Unfortunately, this in mind I cannot see how independence would strengthen our classacross Britain, weaken capital, and give the Tories anything other than a satisfying slap across the face. As your comrades we want and need you in the battles to come. To steal something from Ken MacLeod:

(I’ll explain this better
in the cold light of day,
but I’m voting No,
And here’s what I say)

Let’s team up together,
Keep the Tories out,
We all have English friends,
Give them a shout.

We have a common enemy,
English ain’t all Eton Boys,
Let’s get them out together,
And make some noise.

Westminster don’t represent
The Ferry or Newcastle,
So let’s get together,
And show them some hassle.

The Tories hurt us all
Let’s show them how it’s done
Let’s team up together
We’ll fight them as one.

(by a ‘Young Lady Comrade’)

Please stay with us comrade. Your class here in England and Wales needs you.
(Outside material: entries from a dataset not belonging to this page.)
/-- GATHER (R196). -/
def execGather (ge : Nat) (s : State) : Host.Outcome State Fault Refusal :=
  .next (geRunTask (undefinedOp s (unitGE ge) geOps) ge 1)

/-- POOL_SUM (R196, R197). -/
def execPoolSum (ge : Nat) (s : State) : Host.Outcome State Fault Refusal := .next (geRunTask s ge 2)

/-- POOL_MEAN (R196, R197). -/
def execPoolMean (ge : Nat) (s : State) : Host.Outcome State Fault Refusal := .next (geRunTask s ge 3)

/-- UNIQUE (R207). -/
def execUnique (ge : Nat) (s : State) : Host.Outcome State Fault Refusal :=
  .next (if (engOf s (unitGE ge)).frag.isSome then s else runFront s (unitGE ge) 5 (geFaults s) (uniqueRun (unitGE ge)))

/-- SCATTER (R208). -/
def execScatter (ge : Nat) (s : State) : Host.Outcome State Fault Refusal :=
  .next (if (engOf s (unitGE ge)).frag.isSome then s else runFront s (unitGE ge) 6 (geFaults s) (scatterRun (unitGE ge)))

/-- COALESCE_PROBE (R201): the position an engine works on probes its coalescing region. -/
def execCoalesceProbe (ge : Nat) (s : State) : Host.Outcome State Fault Refusal :=
  .next (oneStage s ge fun j => j.stage = .probe && decide (j.pos < j.stop) &&
    ((jobTask s j).map fun t => decide (geDedup t.desc ≠ 0)).getD false)

/-- COALESCE_ENTRY_FILLED (R201): an entry an engine claimed is filled, or one it waits for has been. -/
def execCoalesceEntryFilled (ge : Nat) (s : State) : Host.Outcome State Fault Refusal :=
  .next (oneStage s ge fun j => match j.stage with
    | .claimed _ => true
    | .pending _ => true
    | _ => false)

/-- FRAGMENT_TAKE (R204, R233). -/
def execFragmentTake (ge : Nat) (s : State) : Host.Outcome State Fault Refusal := .next (fragmentTake s ge)

/-- SPLIT_SLOT_DECREMENT (R205). -/
def execSplitSlotDecrement (ge : Nat) (s : State) : Host.Outcome State Fault Refusal :=
  .next (oneStage s ge fun j => j.stage = .added)

/-- TBL_QUERY (R216). -/
def execTblQuery (ge table : Nat) (s : State) : Host.Outcome State Fault Refusal :=
  .next (if commandable s (unitGE ge) then queryStart s ge table else s)

/-- TBL_QUERY_DONE (R216). -/
def execTblQueryDone (ge : Nat) (s : State) : Host.Outcome State Fault Refusal := .next (queryDone s ge)

end Sys2Proof.Machine
end

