/-- The bits of a register that outlive a reset of the device: the auxiliary domain of PW (R550); what MC holds by its
auxiliary supply, its fuses and its store (R501, R513, R523), and on an internal restart its whole page and TB's with the
link (R498); RETIRED and RETIRE_SUMMARY until power-off (R64, R76). -/
def keptBits (k : ResetKind) (u : UnitId) (off : Nat) : Word :=
  let all : Word := BitVec.allOnes 64
  let on : Bool := k ≠ .powerOff
  match u.ty, off with
  | 0x22, 0x10 => all
  | 0x22, 0x18 => if k = .restart then all else 0x300000
  | 0x22, 0x118 => 0x1F
  | 0x22, 0x120 => all
  | 0x22, 0x128 => all
  | 0x22, 0x130 => all
  | 0x22, 0x138 => all
  | 0x22, 0x148 => all
  | 0x22, 0x150 => all
  | 0x22, 0x158 => all
  | 0x22, _ => if k = .restart then all else 0
  | 0x23, _ => if k = .restart then all else 0
  | 0x21, 0x1F0 => if k = .restart then all else 0
  | 0x21, 0x38 => if k = .restart then all else 0
  | 0x20, 0x128 => if on then all else 0
  | 0x20, 0x118 => if k = .restart then 0xF0000 else 0
  | 0x25, 0x18 => if on then 0x8 else 0
  | 0x25, _ => if keptByReset u off && off ≠ 0x38 then all else 0
  | _, 0x18 => if on then 0x8 else 0
  | _, _ => 0

/-- The registers after a reset of the device. -/
def keptRegs (s : State) (k : ResetKind) : Table Word :=
  s.regs.filterMap fun e =>
    match unitAt e.1 with
    | none => none
    | some u =>
      let m := keptBits k u (e.1 % 0x1000)
      let w := mergeMask m (regDefault s.variant e.1) e.2
      if w = regDefault s.variant e.1 then none else some (e.1, w)

/-- MC beside its registers after a reset: the session is closed and no start is in progress. An internal restart leaves the
command that runs. -/
def mcAfter (m : Mc) (k : ResetKind) : Mc :=
  { m with
    session := none
    bootStep := 0
    restartDue := false
    trained := []
    looped := false
    running := if k = .restart then m.running else none
    imageSvn := if k = .restart then m.imageSvn else 0
    measures := if k = .restart then [] else m.measures }

/-- The host interface after a reset: an internal restart is a block reset of it; what was sent stays sent. -/
def hostIfAfter (h : HostIf) (k : ResetKind) : HostIf :=
  if k = .restart then { h with rings := [], errQueue := [], errDropped := 0, devCache := [] }
  else { msixSent := h.msixSent, aer := h.aer }

/-- The whole device is reset (R462, R463, R470): every memory, queue and engine is lost, host memory is not the device's,
TB TIME goes on (R80). Flash records on their way are lost with the main supply only (R349). -/
def resetDevice (s : State) (k : ResetKind) : State :=
  let t : State :=
    { pending := s.pending
      variant := s.variant
      serial := s.serial
      regs := keptRegs s k
      hostRead := s.hostRead
      disableChecks := if k = .restart then s.disableChecks.filter fun u => u = unitTB else []
      host := s.host
      mc := mcAfter s.mc k
      pw := s.pw
      flashDue := if k = .powerOff then [] else s.flashDue
      freeCtr := s.freeCtr }
  { t with tb := if k = .restart then s.tb else { time := s.tb.time }, hi := hostIfAfter s.hi k }

/-! ### Supplies (R534 to R537) -/

/-- The main regulators run while PWR_GOOD is asserted, P54 is within range and no trip holds (R534, R536). PW, which starts
them, runs on the auxiliary supply. -/
def mainCheck (s : State) : State :=
  { s with pw := { s.pw with mainOn := s.pw.auxUp && s.pw.pwrGood && s.pw.p54 && !s.pw.tripped } }

/-- The main regulators switch off: a loss of power (R462, R537). -/
def mainOff (s : State) : State :=
  let s1 := resetDevice s .powerOff
  { s1 with pw := { s1.pw with mainOn := false, capStep := 64, floorSince := none, down := [] } }

/-- PW TRIP_INFO takes a trip or a shutdown (R549). -/
def tripInfo (s : State) (cause sensor value : Nat) : State :=
  setReg s unitPW 0x188 (putField (putField (putField (putField 0 63 63 1) 39 32 cause) 30 24 sensor) 15 0 value)

/-- P54 leaves its limits (R537): the regulators that run switch off, and TRIP_INFO says why. -/
def supplyFails (s : State) (cause value : Nat) : State :=
  let s1 := { s with pw := { s.pw with p54 := false } }
  if s.pw.mainOn then mainOff (tripInfo s1 cause 0 value) else s1

/-- PWR_GOOD is deasserted (R537, R544): with PERST_N released it is a loss of power that TRIP_INFO records. -/
def pwrGoodOff (s : State) : State :=
  let s1 := { s with pw := { s.pw with pwrGood := false } }
  if s.pw.mainOn then mainOff (if s.pw.perst then tripInfo s1 5 0 0 else s1) else s1

/-- A trip's cause (R534): 1 for a stack at 110 °C or above, 2 for a junction at 115 °C or above, 0 for neither. -/
def tripCause (s : State) (sensor value : Nat) : Nat :=
  let t := signedOf 16 value
  if 64 ≤ sensor ∧ sensor < 112 ∧ sensorPresent s sensor = true ∧ 1760 ≤ t then 1
  else if sensor < 64 ∧ 1840 ≤ t then 2
  else 0

/-- A thermal trip (R534): THERM_TRIP_N asserts until the auxiliary supply is removed, and the main regulators go off. -/
def thermalTrip (s : State) (sensor value : Nat) : State :=
  let c := tripCause s sensor value
  if s.pw.auxUp = false ∨ s.pw.tripped = true ∨ c = 0 then s
  else
    let s1 := tripInfo s c sensor (value % 2 ^ 16)
    mainOff { s1 with pw := { s1.pw with tripped := true } }

/-! ### The auxiliary supply (R498 steps 1 and 2, R550) -/

/-- Steps 1 and 2 of R498: TIME counts from 0, MC runs, the identity key is unwrapped or not, the store is replayed. -/
def auxUp (s : State) (identityOk : Bool) : State :=
  let s1 := mainCheck { s with tb := {}, pw := { s.pw with auxUp := true } }
  replayStore (mcStatus (setF s1 unitMC 0x10 0 0 1) 21 identityOk)

/-- The auxiliary supply is removed: flash, fuses and the device secret are all that stays inside the module. -/
def auxDown (s : State) : State :=
  let fuse := getF s unitMC 0x130 11 0
  let t : State :=
    { pending := s.pending
      variant := s.variant
      serial := s.serial
      hostRead := s.hostRead
      host := s.host
      mc := { flash := s.mc.flash, store0 := s.mc.store0, store1 := s.mc.store1, keys := s.mc.keys, secret := s.mc.secret }
      pw := { p54 := s.pw.p54, pwrGood := s.pw.pwrGood }
      freeCtr := s.freeCtr }
  setF { t with hi := { msixSent := s.hi.msixSent, aer := s.hi.aer } } unitMC 0x130 11 0 fuse

/-! ### Measurements (R519) -/

/-- The words of the fuses. -/
def fuseWords (s : State) : List Nat := s.mc.keys.map ofBE ++ [revoked s, svnFuses s]

/-- The active profile (R513). -/
def activeProfile (s : State) : Nat := getF s unitDEV 0x118 17 16

/-- MC records the seven measurements, with whether the image is verified. -/
def takeMeasures (s : State) (verified : Bool) : State :=
  let h := imageHeader s
  let state := [(getReg s unitDEV 0x120).toNat, (getReg s unitDEV 0x118).toNat, (getReg s unitMC 0x120).toNat]
  let part := [(getReg s unitDEV 0x100).toNat, (getReg s unitDEV 0x8).toNat, field (identOf s unitDEV) 27 24]
  { s with mc := { s.mc with measures :=
      [Config.measure 1 [], Config.measure 2 (fuseWords s), sha256 (slice h 0 896),
        if verified then hdrHash h else zeros 32, sha256 ((profileRecord s (activeProfile s)).getD []),
        Config.measure 6 state, Config.measure 7 part] } }

/-! ### Strongbox mode and counted failures (R507 to R509) -/

/-- The image in flash passed its last verification. -/
def imageValid (s : State) : Bool := getF s unitMC 0x18 18 18 = 1

/-- The device enters strongbox mode: what a failed start has written is discarded, and FW_VERSION keeps a verified header. -/
def enterStrongbox (s : State) (reason detail : Nat) : State :=
  let fw := getReg s unitDEV 0x110
  let s1 := setReg (resetDevice s .restart) unitDEV 0x110 fw
  let w : Word := putField (putField (putField 0 23 16 (bootCount s)) 15 8 reason) 3 0 2
  let s2 := setF (mcStatus (setReg s1 unitDEV 0x120 w) 16 true) unitMC 0x120 7 0 detail
  takeMeasures (setF s2 unitMC 0x120 15 8 reason) (imageValid s)

/-- A counted failure (R507): logged; at a count of 3 the device enters strongbox mode, else MC is to restart it. -/
def countedFailure (s : State) (reason detail : Nat) : State :=
  let s1 := logFailure s reason detail
  if bootCount s = 3 then enterStrongbox s1 reason detail
  else { s1 with mc := { s1.mc with restartDue := true, bootStep := 0 } }

/-- A failure that is not counted: logged, and strongbox mode at once (R508). -/
def uncountedFailure (s : State) (reason detail : Nat) : State := enterStrongbox (logFailure s reason detail) reason detail

/-- Step 5 of R498: the boot-counter rule (R507), after a request for strongbox mode (R508). -/
def bootCounter (s : State) : State :=
  let c := bootCount s
  if s.mc.sbRequested then uncountedFailure { s with mc := { s.mc with sbRequested := false } } 0x08 0
  else if c = 3 then enterStrongbox s (getF s unitMC 0x120 15 8) (getF s unitMC 0x120 7 0)
  else
    let s1 := if c ≠ 0 ∧ s.mc.failLogged = false then logFailure s 0x07 0 else s
    let s2 := writeCount s1 (c + 1)
    { s2 with mc := { s2.mc with bootStep := 5 } }

/-! ### Steps 3 to 5 (R498, R513, R523) -/

/-- The spare columns of every array, from the record store (R184). -/
def restoreColumns (s : State) : State :=
  let mas := unitsOf 0x01
  let s1 := foldOver (fun u t => if present t u then setReg t u 0x108 (spareMap t (globalOf u)) else t) mas s
  let used (u : UnitId) : Nat := if present s1 u then (sparedColumns s1 (globalOf u)).length else 0
  setF s1 unitDEV 0x128 15 8 ((mas.map used).foldl (· + ·) 0)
This article first appeared on All That Is Solid

One Comment

  1. Robert says:

    The left or rather the right are really worried over the loss of those MP’s but hell when a yes vote will get rid of the Progress mob that now infects the right wing labour party.

    We had the New labour lot in power and the left fell silent we argued for the welfare state while labour looked at the American model, and along came a socialist party within Scotland with the SNP, well socialist enough to offer the poorest a glimpse of another world not the new labour right wing march to the market.

    Labour now pleads for the Scott’s to say no they are so worried that England could be Tory for years, yet not to long ago labour did not mind they were winning elections by being bastards to the people who were vulnerable the sick the disabled the poor, the unemployed workfare was labour answer .

    Vote yes and then maybe we can get a labour party as it was in the beginning not the fake Progress one nation claptrap we have today, Blair Murphy Reeves Byrne and all the other who march to New labour progress tune.

    Choice either get back to your grass roots socialism get rid of the weakest leader I’ve ever seen become more interested in the working class less interested in hard working and you know something you might win the odd election, but you would not lose a whole country of socialists.